What are the Poles doing and not us?
„Did you know that Poland is the biggest tea exporter in China? China’s largest exporter of tea! Yes, I sell tea to the Chinese because they process it better, there are different categories of tea.
Poland became the second largest producer and exporter of apples.
Poland has become the largest exporter of processed salmon products. They buy salmon from Norway and process it, because they have invested in very modern factories.
The world can laugh, but I want to tell you that the Poles are the biggest producers of snails in a very expensive market. For those who eat, we do not eat, but the French and others eat, they are elements of high culinary art.
What does this all look like? That they used some market crenes. They knew how to get into those battlements.
What, we don’t have apple orchards? Why do we import apples from Poland and not make them? We also import juice from Poland!
Our tomatoes, in that “Tomato” show, were bought en masse by the Poles. We don’t process them, we buy tomato paste from China to make something else.
There are things that if you say, as an economist, you blush! Because you say sir, I see such serious things, I say them, but nobody listens to me or does not want to listen to me or I went crazy!
A country like Romania, which has so much agricultural potential, to end up in the situation where people go to the Ministry of Agriculture to ask for water? What is our priority today, so to speak, number 1? It’s not the roads! It’s the irrigation! Because without irrigation we lose agriculture, we lose agriculture, we are nobody, because we have nothing else! ”- said Professor Mircea Coșea.
How did the Poles triumph?
The “Europe of the Regions” is an old ideal of the European Union. Regional policy is the main investment policy of the EU and aims to support job creation, sustainable development and growth. In short, a way to offer the benefits of the EU directly to its citizens. As the name suggests, regional policy aims to help regions develop and create interaction at the local level. Some Member States understood better than others how territorial decentralization Increase the degree of absorption of financing through regional policy. Poland is one of these countries.

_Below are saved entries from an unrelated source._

-- ==== Sys2Proof/Laws/Exec.lean ====
section
/-! SUPPORT. What `exec` answers for each instruction, one equation per constructor, true by `rfl`: later
proofs rewrite with these and never unfold a meaning. -/

namespace Sys2Proof.Machine

variable (s : State)
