-- ==== Sys2Proof/Tests/Slice0.lean ====
section
/-! SUPPORT. Tests: the smoke test of WellFormed, the decoding of every row of spec/opcode_table.json, the
vectors of 95_test_vectors.md (at most two per instruction), the loader, and a state that meets the hypotheses
of each statement of Certificates/Slice0/Obligations.lean. Every expected value comes from the spec. -/

namespace Sys2Proof.Tests

open Sys2Proof Sys2Proof.Machine Sys2Proof.Forms

/-! ## WellFormed -/

/-- No byte outside the eleven makes an illegal instruction, a neighbour of one included. -/
theorem test_wellFormed_refuses :
    [0x00, 0xCB, 0xD4, 0xFB, 0xFF].all (fun b => !(Instr.illegal b).wellFormed) = true := by decide

theorem test_wellFormed_accepts : (Instr.illegal 0xD3).wellFormed = true ∧ (Instr.illegal 0xFD).wellFormed = true ∧
    Instr.prefixCb.wellFormed = true ∧ (Instr.bitA 7).wellFormed = true := by decide

/-! ## Decoding: one word of every row of the table, its operand bits 0x9C, 0xF234 or bit 5 -/

/-- The bytes decode to the instruction and nothing is left over. -/
def reads (x : List Byte × Instr) : Bool :=
  match decode x.1 with
  | .ok (i, []) => i = x.2
  | _ => false

theorem test_decode_1 : [
    ([0x00], .nop), ([0x01, 0x34, 0xF2], .ldBcNn 0xF234), ([0x02], .ldAtBcA), ([0x03], .incBc), ([0x04], .incB),
    ([0x05], .decB), ([0x06, 0x9C], .ldBN 0x9C), ([0x07], .rlca), ([0x08, 0x34, 0xF2], .ldAtNnSp 0xF234),
    ([0x09], .addHlBc), ([0x0A], .ldAAtBc), ([0x0B], .decBc), ([0x0C], .incC), ([0x0D], .decC),
    ([0x0E, 0x9C], .ldCN 0x9C), ([0x0F], .rrca), ([0x10, 0x9C], .stop 0x9C),
    ([0x11, 0x34, 0xF2], .ldDeNn 0xF234), ([0x12], .ldAtDeA), ([0x13], .incDe), ([0x14], .incD),
    ([0x15], .decD), ([0x16, 0x9C], .ldDN 0x9C), ([0x17], .rla), ([0x18, 0x9C], .jrE 0x9C), ([0x19], .addHlDe),
    ([0x1A], .ldAAtDe), ([0x1B], .decDe), ([0x1C], .incE), ([0x1D], .decE), ([0x1E, 0x9C], .ldEN 0x9C),
    ([0x1F], .rra), ([0x20, 0x9C], .jrNzE 0x9C), ([0x21, 0x34, 0xF2], .ldHlNn 0xF234), ([0x22], .ldAtHlIncA),
    ([0x23], .incHl), ([0x24], .incH), ([0x25], .decH), ([0x26, 0x9C], .ldHN 0x9C), ([0x27], .daa),
    ([0x28, 0x9C], .jrZE 0x9C), ([0x29], .addHlHl), ([0x2A], .ldAAtHlInc)].all reads = true := by decide

theorem test_decode_2 : [
    ([0x2B], .decHl), ([0x2C], .incL), ([0x2D], .decL), ([0x2E, 0x9C], .ldLN 0x9C), ([0x2F], .cpl),
    ([0x30, 0x9C], .jrNcE 0x9C), ([0x31, 0x34, 0xF2], .ldSpNn 0xF234), ([0x32], .ldAtHlDecA), ([0x33], .incSp),
    ([0x34], .incAtHl), ([0x35], .decAtHl), ([0x36, 0x9C], .ldAtHlN 0x9C), ([0x37], .scf),
    ([0x38, 0x9C], .jrCE 0x9C), ([0x39], .addHlSp), ([0x3A], .ldAAtHlDec), ([0x3B], .decSp), ([0x3C], .incA),
    ([0x3D], .decA), ([0x3E, 0x9C], .ldAN 0x9C), ([0x3F], .ccf), ([0x40], .ldBB), ([0x41], .ldBC),
    ([0x42], .ldBD), ([0x43], .ldBE), ([0x44], .ldBH), ([0x45], .ldBL), ([0x46], .ldBAtHl), ([0x47], .ldBA),
    ([0x48], .ldCB), ([0x49], .ldCC), ([0x4A], .ldCD), ([0x4B], .ldCE), ([0x4C], .ldCH), ([0x4D], .ldCL),
    ([0x4E], .ldCAtHl), ([0x4F], .ldCA), ([0x50], .ldDB), ([0x51], .ldDC), ([0x52], .ldDD), ([0x53], .ldDE),
    ([0x54], .ldDH), ([0x55], .ldDL)].all reads = true := by decide

theorem test_decode_3 : [
    ([0x56], .ldDAtHl), ([0x57], .ldDA), ([0x58], .ldEB), ([0x59], .ldEC), ([0x5A], .ldED), ([0x5B], .ldEE),
    ([0x5C], .ldEH), ([0x5D], .ldEL), ([0x5E], .ldEAtHl), ([0x5F], .ldEA), ([0x60], .ldHB), ([0x61], .ldHC),
    ([0x62], .ldHD), ([0x63], .ldHE), ([0x64], .ldHH), ([0x65], .ldHL), ([0x66], .ldHAtHl), ([0x67], .ldHA),
    ([0x68], .ldLB), ([0x69], .ldLC), ([0x6A], .ldLD), ([0x6B], .ldLE), ([0x6C], .ldLH), ([0x6D], .ldLL),
    ([0x6E], .ldLAtHl), ([0x6F], .ldLA), ([0x70], .ldAtHlB), ([0x71], .ldAtHlC), ([0x72], .ldAtHlD),
    ([0x73], .ldAtHlE), ([0x74], .ldAtHlH), ([0x75], .ldAtHlL), ([0x76], .halt), ([0x77], .ldAtHlA),
    ([0x78], .ldAB), ([0x79], .ldAC), ([0x7A], .ldAD), ([0x7B], .ldAE), ([0x7C], .ldAH), ([0x7D], .ldAL),
    ([0x7E], .ldAAtHl), ([0x7F], .ldAA), ([0x80], .addAB)].all reads = true := by decide

theorem test_decode_4 : [
    ([0x81], .addAC), ([0x82], .addAD), ([0x83], .addAE), ([0x84], .addAH), ([0x85], .addAL),
    ([0x86], .addAAtHl), ([0x87], .addAA), ([0x88], .adcAB), ([0x89], .adcAC), ([0x8A], .adcAD),
    ([0x8B], .adcAE), ([0x8C], .adcAH), ([0x8D], .adcAL), ([0x8E], .adcAAtHl), ([0x8F], .adcAA),
    ([0x90], .subB), ([0x91], .subC), ([0x92], .subD), ([0x93], .subE), ([0x94], .subH), ([0x95], .subL),
    ([0x96], .subAtHl), ([0x97], .subA), ([0x98], .sbcAB), ([0x99], .sbcAC), ([0x9A], .sbcAD), ([0x9B], .sbcAE),
    ([0x9C], .sbcAH), ([0x9D], .sbcAL), ([0x9E], .sbcAAtHl), ([0x9F], .sbcAA), ([0xA0], .andB), ([0xA1], .andC),
    ([0xA2], .andD), ([0xA3], .andE), ([0xA4], .andH), ([0xA5], .andL), ([0xA6], .andAtHl), ([0xA7], .andA),
    ([0xA8], .xorB), ([0xA9], .xorC), ([0xAA], .xorD), ([0xAB], .xorE)].all reads = true := by decide

theorem test_decode_5 : [
    ([0xAC], .xorH), ([0xAD], .xorL), ([0xAE], .xorAtHl), ([0xAF], .xorA), ([0xB0], .orB), ([0xB1], .orC),
    ([0xB2], .orD), ([0xB3], .orE), ([0xB4], .orH), ([0xB5], .orL), ([0xB6], .orAtHl), ([0xB7], .orA),
    ([0xB8], .cpB), ([0xB9], .cpC), ([0xBA], .cpD), ([0xBB], .cpE), ([0xBC], .cpH), ([0xBD], .cpL),
    ([0xBE], .cpAtHl), ([0xBF], .cpA), ([0xC0], .retNz), ([0xC1], .popBc), ([0xC2, 0x34, 0xF2], .jpNzNn 0xF234),
    ([0xC3, 0x34, 0xF2], .jpNn 0xF234), ([0xC4, 0x34, 0xF2], .callNzNn 0xF234), ([0xC5], .pushBc),
    ([0xC6, 0x9C], .addAN 0x9C), ([0xC7], .rst00), ([0xC8], .retZ), ([0xC9], .ret),
    ([0xCA, 0x34, 0xF2], .jpZNn 0xF234), ([0xCB], .prefixCb), ([0xCC, 0x34, 0xF2], .callZNn 0xF234),
    ([0xCD, 0x34, 0xF2], .callNn 0xF234), ([0xCE, 0x9C], .adcAN 0x9C), ([0xCF], .rst08), ([0xD0], .retNc),
    ([0xD1], .popDe), ([0xD2, 0x34, 0xF2], .jpNcNn 0xF234), ([0xD3], .illegal 0xD3),
    ([0xD4, 0x34, 0xF2], .callNcNn 0xF234), ([0xD5], .pushDe), ([0xD6, 0x9C], .subN 0x9C)].all reads = true := by decide

theorem test_decode_6 : [
    ([0xD7], .rst10), ([0xD8], .retC), ([0xD9], .reti), ([0xDA, 0x34, 0xF2], .jpCNn 0xF234),
    ([0xDB], .illegal 0xDB), ([0xDC, 0x34, 0xF2], .callCNn 0xF234), ([0xDD], .illegal 0xDD),
    ([0xDE, 0x9C], .sbcAN 0x9C), ([0xDF], .rst18), ([0xE0, 0x9C], .ldhAtNA 0x9C), ([0xE1], .popHl),
    ([0xE2], .ldhAtCA), ([0xE3], .illegal 0xE3), ([0xE4], .illegal 0xE4), ([0xE5], .pushHl),
    ([0xE6, 0x9C], .andN 0x9C), ([0xE7], .rst20), ([0xE8, 0x9C], .addSpE 0x9C), ([0xE9], .jpHl),
    ([0xEA, 0x34, 0xF2], .ldAtNnA 0xF234), ([0xEB], .illegal 0xEB), ([0xEC], .illegal 0xEC),
    ([0xED], .illegal 0xED), ([0xEE, 0x9C], .xorN 0x9C), ([0xEF], .rst28), ([0xF0, 0x9C], .ldhAAtN 0x9C),
    ([0xF1], .popAf), ([0xF2], .ldhAAtC), ([0xF3], .di), ([0xF4], .illegal 0xF4), ([0xF5], .pushAf),
    ([0xF6, 0x9C], .orN 0x9C), ([0xF7], .rst30), ([0xF8, 0x9C], .ldHlSpE 0x9C), ([0xF9], .ldSpHl),
    ([0xFA, 0x34, 0xF2], .ldAAtNn 0xF234), ([0xFB], .ei), ([0xFC], .illegal 0xFC), ([0xFD], .illegal 0xFD),
    ([0xFE, 0x9C], .cpN 0x9C), ([0xFF], .rst38), ([0xCB, 0x00], .rlcB), ([0xCB, 0x01], .rlcC)].all reads = true := by decide
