-- ==== Sys2Proof/Machine/Core.lean ====
section
/-! DEFINITION. The machine behind the host's interface. -/

def Sys2Proof.core : Host.Core :=
  { State := Sys2Proof.Machine.State, Fault := Sys2Proof.Machine.Fault,
    Refusal := Sys2Proof.Machine.Refusal, step := Sys2Proof.Machine.step,
    reset := Sys2Proof.Machine.State.reset }
end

A major administrative reform, implemented five years before joining the European Union: it is one of the reasons why Poland has meanwhile become the largest beneficiary of EU funds. The amount currently allocated, 77 billion euros, is three times what Romania receives.

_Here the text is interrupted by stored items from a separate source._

/-- Where an entry's bytes are in memory, its upper slot reads as the return address (R255). -/
theorem InMemory.wordIn_ret_of_entry {s t : State} {ret : Word} (h : InMemory t (entryBytes s ret)) :
    wordIn t (s.sp - 2) = ret :=
  InMemory.wordIn_slot (h.mono fun _ he => List.mem_append_left _ he)

/-- The second pop after an entry reads the slot the entry pushed first (R218, R255). -/
theorem sub_four_add_two (a : Word) : a - 4 + 2 = a - 2 := by bv_omega

/-- Settles O58: the entry's bytes are in memory when IRET runs (`MemStored.inMemory`), so its two pops
(`iretPopsFlagsThenPc`) give back the FLAGS and the return address that the entry pushed. -/
theorem iretUndoesTheEntry : Obligations.IretUndoesTheEntry := by
  intro s n ret hwf hfits hfree
  obtain ⟨t, ht, ⟨htsp, -, hstored, -, -, -, -, -, -, htplatform⟩, -⟩ := enter_ok n ret hwf hfits
  refine ⟨t, ht, fun t' hsp hplatform hbytes => ?_⟩
  rw [htsp] at hsp
  rw [htplatform] at hplatform
  have himage : InMemory t' (entryBytes s ret) := hstored.inMemory hfree hplatform hbytes
  refine ⟨_, iretPopsFlagsThenPc t' (popFits_of_pushFits_slots hfits hplatform hsp), ?pc, ?flags, ?sp⟩
  case pc =>
    rw [State.withPc_pc, hsp, sub_four_add_two]
    exact InMemory.wordIn_ret_of_entry ((inMemory_seen t' _ _).mpr himage)
  case flags =>
    rw [State.withPc_flags, State.withFlags_flags, hsp, himage.wordIn_flags_of_entry, ← slotFlags_eq_extractLsb',
      slotFlags_flagsSlot]
  case sp => rw [sp_withPc, sp_withFlags, setSp_sp, hsp, BitVec.sub_add_cancel]

/-! ## STI, CLI, STD and CLD -/

/-- An instruction without operands that writes one flag sets it as told, keeps every other flag, and changes
nothing else but the PC (R31). -/
theorem flagClaim_of_runFlag {i : Instr} {x : Flag} {on : Bool} (hexec : ∀ s, exec i s = runFlag i x on s)
    (hi : i.operands = []) (s : State) :
    ∃ t, exec i s = .next t ∧ t.flag x = on ∧ FlagsKept s t [x] ∧
      t = (s.withFlags t.flags).withPc (nextPc i s) := by
  have hflag : ∀ y, ((s.withFlags (flagPut s.flags x on)).withPc (nextPc i s)).flag y =
      if y = x then on else s.flag y :=
    fun y => flagGet_flagPut s.flags x y on
  refine ⟨_, (hexec s).trans (runFlag_eq hi), ?_, fun y hy => ?_, rfl⟩
  · rw [hflag, if_pos rfl]
  · rw [hflag, if_neg (List.ne_of_not_mem_cons hy)]

/-- Settles O55: each of the four is `runFlag` of its flag and value, one byte long. -/
theorem flagControlWritesOneFlag : Obligations.FlagControlWritesOneFlag := by
  intro e he s
  simp only [List.mem_cons, List.not_mem_nil, or_false] at he
  obtain rfl | rfl | rfl | rfl := he
  · exact flagClaim_of_runFlag (i := .sti) (fun _ => rfl) rfl s
  · exact flagClaim_of_runFlag (i := .cli) (fun _ => rfl) rfl s
  · exact flagClaim_of_runFlag (i := .std) (fun _ => rfl) rfl s
  · exact flagClaim_of_runFlag (i := .cld) (fun _ => rfl) rfl s

end Sys2Proof.Machine
end

section
/-! HLT and NOP (R230, R231): both are one byte long and have no operand, so each advances the PC by one. The
obligation O59. -/

namespace Sys2Proof.Machine

/-- HLT is one byte long (R230). -/
theorem nextPc_hlt (s : State) : nextPc .hlt s = s.pc + 1 := rfl

/-- NOP is one byte long (R231). -/
theorem nextPc_nop (s : State) : nextPc .nop s = s.pc + 1 := rfl

theorem exec_hlt (s : State) : exec .hlt s = execHlt s := rfl

theorem exec_nop (s : State) : exec .nop s = runInstr .nop s fun s => .ok () (s.withPc (nextPc .nop s)) := rfl

/-- Settles O59: HLT's run is `execHlt_eq`, NOP's body runs through with no operand to check (`exec_of_body`), and
both are one byte long. -/
theorem hltHaltsAndNopAdvances : Obligations.HltHaltsAndNopAdvances := by
  refine fun s => ⟨?hlt, ?nop⟩
  case hlt => rw [exec_hlt, execHlt_eq, nextPc_hlt]
  case nop => exact exec_of_body (exec_nop s) (by simp [Instr.operands]) (by rw [nextPc_nop])

end Sys2Proof.Machine
end

section
/-! Steps that run no instruction, and the pending latches (R241, R242, R244, R250, R251, R256): a stopped CORE refuses
the step, an entry without stack room faults, and only INT n clears a latch. The obligations O19, O21 and O24. -/

namespace Sys2Proof.Machine

/-! ## Steps that run no instruction -/

/-- Settles O19: the step dispatches on the status alone, and both other statuses are refused. -/
theorem stoppedCoreRefusesTheStep : Obligations.StoppedCoreRefusesTheStep := by
  intro s hs
  unfold step
  cases hstatus : s.status with
  | running => exact absurd hstatus hs
  | halted => rfl
  | faulted record => rfl

/-- In the status Running a step whose entry faults ends there, with the record of the entry (R241, R256). -/
theorem step_of_entryFault {s : State} {n : Fin 8} {f : Fault} {addr : Option Int} {bus : List BusEvent}
    (hs : s.status = .running) (h : takenInterrupt s = some n) (hfault : enter s n s.pc = .fault f addr bus) :
    step s = .next (s.raise { kind := f, pc := s.pc, bytes := [], addr := addr, vector := some n } bus) := by
  have hcheck : interruptCheck s =
      s.raise { kind := f, pc := s.pc, bytes := [], addr := addr, vector := some n } bus := by
    rw [interruptCheck, h]
    simp only [hardwareEntry, hfault]
  rw [step, hs]
  simp only [runStep, hcheck]
  rfl

/-- Settles O21: the lowest pending source is taken, and its entry, without room for its two slots, faults below 0
(`enter_below`). -/
theorem entryWithoutStackFaults : Obligations.EntryWithoutStackFaults := by
  intro s n hs hi hn hlow hroom
  obtain ⟨x, bus, hfault, hx⟩ := enter_below n s.pc hroom
  exact ⟨x, bus, hx, step_of_entryFault hs (takenInterrupt_of_lowest hi hn hlow) hfault⟩

/-! ## The pending latches -/

/-- A request on a source of the machine sets its latch (R250, R282). -/
theorem raiseIrq_of_lt (s : State) {n : Nat} (h : n < 8) : raiseIrq s n = .ok (setPending s ⟨n, h⟩ true) :=
  dif_pos h

/-- There is no source above 7 (R282). -/
theorem raiseIrq_of_gt (s : State) {n : Nat} (h : 7 < n) : raiseIrq s n = .error .badSource :=
  dif_neg (by omega)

It all started in 1999, when The territorial structure of Poland has been reorganized into three levels: 16 regions, 380 districts and almost 2,500 communes. The main benefit was that with accession to the European Union, regional governments found it difficult to say how European money is invested. At the local level, the needs of the community were the best known. Thus, since 2007, regional governments have been involved in the development and implementation of operational programs.
In budget year 2007-2013, regional authorities administered a quarter of the total EU funds. In the current year, participation has increased to 40%, or even 60%, if we talk about the European Regional Development Fund and the European Social Fund. This has resulted in a higher degree of absorption of European funds compared to other countries that have recently joined the Community. And because money is managed at this level, the effects of investments are also easier for citizens to perceive.
An opinion poll carried out in 2017 showed that 80% of Poles were aware of projects co-financed by the European Union, given that the EU average was 35%. At the same time, two-thirds said they benefited directly from investing in European money.
There is also the reverse of the medal. The main objective of regional policy, reducing the economic gap between regions, does not appear to have been achieved in Poland. Even if more money goes to the poorest areas, differences in living standards persist.
In the richest region of Poland, GDP per capita is more than double that of the poorest region. Furthermore, the pace of development appears to follow a geographical arrangement. The eastern regions, on the border with Belarus and Ukraine, are less prosperous than the rest of the country.